-- ==== Sys2Proof/Machine/LedgerCmds.lean ====
section
/-! DEFINITION. What the ledger opcodes do (R31, R33, R38, R42, R46, R96, R166, R167), the hold
timer, the expiry sweep and the free-pool prefetch (R38, R45, R47). -/

namespace Sys2Proof.Machine

/-! ### Steps 5 to 8 of R35 -/

/-- Steps 5 to 8 on a slot's newest image, for a caller's realm: none when all pass (R29, R35). -/
def slotChecks (s : State) (realm slot gen : Nat) : Option Nat :=
  let r := imageAt s slot
  let q := quarOf s slot
  let badCheck := match q with
    | some e => !e.checkOk
    | none => pageBad s slot || !checkOk r
  if badCheck then some sNotPermitted
  else if rRealm r ≠ realm then some sNotPermitted
  else if q.isSome || fieldBad r then some sSlotState
  else if rState r = stRetired then some sRetired
  else if rGen r ≠ gen then some sGenMismatch
  else none

/-- W8 and W9 of CONFIRM, VOID and RELEASE: the STATE after and the record's SLOT_GEN (R166). -/
def stateGen (r : List Word) : List Nat := [rState r * 4096, rGen r]

/-- A slot found corrupt: quarantined with an L1; where the list is full, logged with an L3 instead
(R29, R48). -/
def foundCorrupt (slot : Nat) (r : List Word) (checkBad : Bool) (cause : Nat) (s : State) : State :=
  if (quarOf s slot).isSome then s
  else if quarFull s then alarm 0x20 0 3 0 (logEvent 2 4 [] s)
  else alarm 0x20 0 1 0 (quarantineSlot slot r checkBad cause s)

/-- Slots of a page that failed authentication are quarantined where no overlay entry serves them; an
L1 is raised and the page logged (R107). -/
def pageFail (page : Nat) (s : State) : State :=
  let groups := ((List.range 8).map (fun g => 8 * page + g)).filter (fun g => !s.led.badGroups.contains g)
  if groups.isEmpty then s else
  let slots := ((List.range 128).map (fun k => page * 128 + k)).filter (fun n => (overlayOf s n).isNone)
  let s1 := slots.foldl (fun t n => foundCorrupt n (homeRec t n) true 3 t) s
  alarm 0x20 0 1 0 (logEvent 2 2 (leNats 2 page)
    { s1 with led := { s1.led with badGroups := s1.led.badGroups ++ groups } })

/-- A read of a record counts as an overlay hit or as a page read (R479). -/
def countRead (slot : Nat) (s : State) : State := count (if (overlayOf s slot).isNone then 8 else 7) 0 s

/-- The ledger unit reads a slot's record: from the overlay, or from its page, which must authenticate; a corrupt record
is quarantined (R29, R53, R60, R107). `failed` says that the page fails its three reads; each read counts (R479). -/
def readSlot (failed : Bool) (slot : Nat) (s : State) : State :=
  let home := (overlayOf s slot).isNone
  if home && readFails failed s slot then pageFail (slot / 128) (countN 8 0 3 s)
  else
    let s0 := countRead slot s
    let s1 := if home then { s0 with led := { s0.led with cache := cacheAdd (climb s slot).2 s0.led.cache } } else s0
    let r := imageAt s1 slot
    if corrupt r then foundCorrupt slot r (!checkOk r) (if checkOk r then 2 else 1) s1 else s1

/-- What the ledger unit has read of a slot is good. -/
def slotGood (s : State) (slot : Nat) : Bool :=
  (quarOf s slot).isNone && !pageBad s slot && !corrupt (imageAt s slot)

/-! ### LEDGER_RESERVE -/

/-- The first slot of a list that is found good. -/
def firstGood : List Nat → State → Option Nat × State
  | [], s => (none, s)
  | n :: ns, s =>
    let t := readSlot false n s
    if slotGood t n then (some n, t) else firstGood ns t

/-- The slot that a reservation takes: the first of the pool found good, ahead of use or now (R47). -/
def poolPick (s : State) : Option Nat × State :=
  match s.led.prefetched with
  | n :: _ => (some n, s)
  | [] => firstGood (poolFirst 4112 s) s

/-- The record that a reservation writes (R31): SLOT_GEN + 1, W2 to W7 and W13, W14 from the packet,
EPOCH, KEY_GEN and APPLET_GEN of the realm, LAST_USE_TIME now, ISSUE_SOURCE. -/
def reservedRec (s : State) (c : Cmd) (old : List Word) (keyGen : Nat) : List Word :=
  let w := c.words
  let e := (realmRow s c.fn).epoch
  let now := secsE s.clk.cal (baseOf s c.fn e)
  [ofW (rGen old + 1), ofW (stReserved * 4096), ofW (e * 16384 + bits (wd w 8) 13 0),
   ofW (c.fn * 256 + bits (wd w 9) 7 0), w.getD 10 0, w.getD 11 0, w.getD 12 0, w.getD 13 0] ++
  leWords 2 now ++ [0, ofW (sourceWord (cOrigin c)), ofW (keyGen * 256 + c.appGen), w.getD 14 0, w.getD 15 0, 0]

/-- The days of a reservation are refused (R39, R40). -/
def reserveDaysBad (s : State) (c : Cmd) : Bool :=
  let base := baseOf s c.fn (realmRow s c.fn).epoch
  let fr := wd c.words 10
  let till := wd c.words 11
  decide (s.clk.cal < base) || decide (32767 < ahead till fr) ||
    decide (32767 < ahead till (dayE s.clk.cal base))

/-- CUR_GEN of the family that a policy of the command's table names (R301). -/
def reserveCurGen (s : State) (c : Cmd) : Nat :=
  match polAt c.table (bits (wd c.words 9) 7 0) with
  | some p => mget 0 (realmRow s c.fn).curGen (polFamily p)
  | none => 0

/-- LEDGER_RESERVE after admission (R31, R46, R47, R166). -/
def ledgerReserve (c : Cmd) (s : State) : State :=
  if reserveDaysBad s c || reserveCurGen s c == 0 then finish c sBadParam [] [] s
  else if (realmRow s c.fn).quota ≤ heldOf s c.fn then finish c sQuota [] [] s
  else match poolPick s with
    | (none, t) => finish c sQuota [] [] t
    | (some slot, t) =>
      let new := reservedRec t c (imageAt t slot) (reserveCurGen t c % 256)
      let (j, u) := commitImage slot new (cOrigin c) sOk (poolTake slot t)
      finish (withJsn c j) sOk (leNats 2 slot ++ [wd new 0, wd new 2, wd new 12]) [] u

┄┄┄┄┄┄┄┄┄┄┄┄┄┄┄┄┄┄┄┄

Every line above from the line with "let r := imageAt s1 slot" to the line with "now (R47). -/", inclusive, must be returned exactly; no other line belongs in the reply.

Reply to the exercise -
    let r := imageAt s1 slot
    if corrupt r then foundCorrupt slot r (!checkOk r) (if checkOk r then 2 else 1) s1 else s1

/-- What the ledger unit has read of a slot is good. -/
def slotGood (s : State) (slot : Nat) : Bool :=
  (quarOf s slot).isNone && !pageBad s slot && !corrupt (imageAt s slot)

/-! ### LEDGER_RESERVE -/

/-- The first slot of a list that is found good. -/
def firstGood : List Nat → State → Option Nat × State
  | [], s => (none, s)
  | n :: ns, s =>
    let t := readSlot false n s
    if slotGood t n then (some n, t) else firstGood ns t

/-- The slot that a reservation takes: the first of the pool found good, ahead of use or now (R47). -/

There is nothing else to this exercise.